* **RECORDS FOR PROCESSING**
/-- The yes/no fields and enumerations of a table's entry: byte and largest code. -/
def TableId.sets : TableId → List (Nat × Nat)
  | .channel => [(0, 1), (14, 1)]
  | .time => [(22, 1)]
  | .correction => [(0, 3)]
  | .alert => [(0, 1), (2, 1)]
  | .load => [(0, 1)]
  | .zone => [(0, 3), (6, 1)]
  | .station | .event | .battery | .countermask => []

/-- The set checks of the third pass. -/
def setsHold (id : TableId) (bs : List Byte) : Bool := id.sets.all fun p => decide (natAt bs p.1 1 ≤ p.2)

/-- The relations of the third pass, on the values as the first two passes left them. -/
def relationsHold (i : Nat) (e : Entry) : Bool :=
  match e with
  | .channel e => decide (e.a + 3 ≤ e.b ∧ e.roff < e.ron)
  | .battery e =>
    decide
      (e.s2 < e.s1 ∧ e.s3 < e.s2 ∧ e.vCut < e.vSurv ∧ e.rest0 < e.rest250 ∧ e.rest250 < e.rest500 ∧
        e.rest500 < e.rest750 ∧ e.rest750 < e.rest1000)
  | .alert e => decide (3 ≤ i) || e.mode == .edge
  | .station _ | .event _ | .time _ | .correction _ | .load _ | .zone _ | .countermask _ => true

/-- A correction entry that is armed for a target that is not in the future (R28). -/
def targetPast (label : Nat) (e : Entry) : Bool :=
  match e with
  | .correction e => e.kind != .none && decide (e.target ≤ label)
  | _ => false

/-- The three passes of R176 on one entry, with the station seconds label of the moment. -/
def judgeEntry (id : TableId) (label i : Nat) (bs : List Byte) : Except Reason Entry :=
  let e := clampEntry (decodeEntry id bs)
  if !setsHold id bs then .error .badValue
  else if !relationsHold i e then .error .badValue
  else if targetPast label e then .error .past
  else .ok e

/-- An entry's bytes with what a write ignores replaced by what is stored (R174, R176, R28): the LOAD group, the
CORRECTION status, an INSERT's or DELETE's amount, mask positions beyond G3. Kind NONE stores target and amount as 0, and an
amount within its range is then no clamped one; one outside it is (log entry 32). -/
def withoutIgnored (i : Nat) (e : Entry) (bs : List Byte) : List Byte :=
  let stored := encodeEntry i e
  match e with
  | .load _ => bs.take 7 ++ stored.drop 7
  | .correction c =>
    match c.kind with
    | .none => if amountInRange (intAt bs 6 2) then bs.take 1 ++ stored.drop 1 else bs.take 8 ++ stored.drop 8
    | .insert | .delete => bs.take 6 ++ stored.drop 6
    | .step => bs.take 8 ++ stored.drop 8
  | .channel _ => bs.take 13 ++ [bs.getD 13 0 &&& 0x0F] ++ bs.drop 14
  | _ => bs

/-- Whether a value the entry carried was replaced (R173, R176): it is stored otherwise than it was written. -/
def entryClamped (i : Nat) (e : Entry) (bs : List Byte) : Bool := encodeEntry i e != withoutIgnored i e bs

/-! ### Runs of entries (R177, R178) -/

/-- Entries `first` to `first + count - 1` of a table, in the encoding of section 10.3. -/
def readEntries (t : Tables) (id : TableId) (first : Nat) : (count : Nat) → List Byte
  | 0 => []
  | n + 1 => encodeEntry first (readEntry t id first) ++ readEntries t id (first + 1) n

/-- The judged entries of a write with whether any was clamped, or the first refusal with its index (R177). -/
def judgeEntries (id : TableId) (label i : Nat) : (count : Nat) → List Byte → Except (Reason × Nat) (List Entry × Bool)
  | 0, _ => .ok ([], false)
  | n + 1, bs =>
    let mine := bs.take id.entrySize
    match judgeEntry id label i mine with
    | .error r => .error (r, i)
    | .ok e =>
      match judgeEntries id label (i + 1) n (bs.drop id.entrySize) with
      | .error r => .error r
      | .ok (es, clamped) => .ok (e :: es, entryClamped i e mine || clamped)

/-- Stores a run of entries. -/
def storeEntries (i : Nat) (es : List Entry) (t : Tables) : Tables :=
  match es with
  | [] => t
  | e :: rest => storeEntries (i + 1) rest (storeEntry i e t)

/-! ### The configuration image (R183, R185) -/

/-- The nine tables of the image, in table-number order. -/
abbrev imageTables : List TableId := [.station, .channel, .event, .time, .alert, .load, .zone, .battery, .countermask]

/-- The image of a set of tables. -/
def imageOf (t : Tables) : List Byte :=
  withCheck
    (toBytes 2 Config.imageBody ++ (imageTables.map fun id => readEntries t id 0 id.entries).flatten)

/-- A stored image is good (R185): the length field and the check hold, and no write of it was cut short. -/
def imageGood (m : ConfigMemory) : Bool :=
  !m.torn && m.bytes.length == Config.imageLength && beNat (m.bytes.take 2) == Config.imageBody && checkGood m.bytes

/-- Loads the entries of one table from the bytes of an image, from index `i` on, as stored. -/
def loadTable (id : TableId) (i : Nat) : (count : Nat) → List Byte → Tables → Tables
  | 0, _, t => t
  | n + 1, bs, t =>
    loadTable id (i + 1) n (bs.drop id.entrySize) (storeEntry i (decodeEntry id (bs.take id.entrySize)) t)

/-- Loads the tables of an image in table-number order. -/
def loadTables : List TableId → List Byte → Tables → Tables
  | [], _, t => t
  | id :: rest, bs, t => loadTables rest (bs.drop (id.entries * id.entrySize)) (loadTable id 0 id.entries bs t)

* **WHAT TO WORK ON**
All lines from the one containing "n + 1, bs, t =>" through the last line of the data must be set down exactly. No other lines belong in the answer.

* **RESPONSE TO THIS EXERCISE**
  | n + 1, bs, t =>
    loadTable id (i + 1) n (bs.drop id.entrySize) (storeEntry i (decodeEntry id (bs.take id.entrySize)) t)

/-- Loads the tables of an image in table-number order. -/
def loadTables : List TableId → List Byte → Tables → Tables
  | [], _, t => t
  | id :: rest, bs, t => loadTables rest (bs.drop (id.entries * id.entrySize)) (loadTable id 0 id.entries bs t)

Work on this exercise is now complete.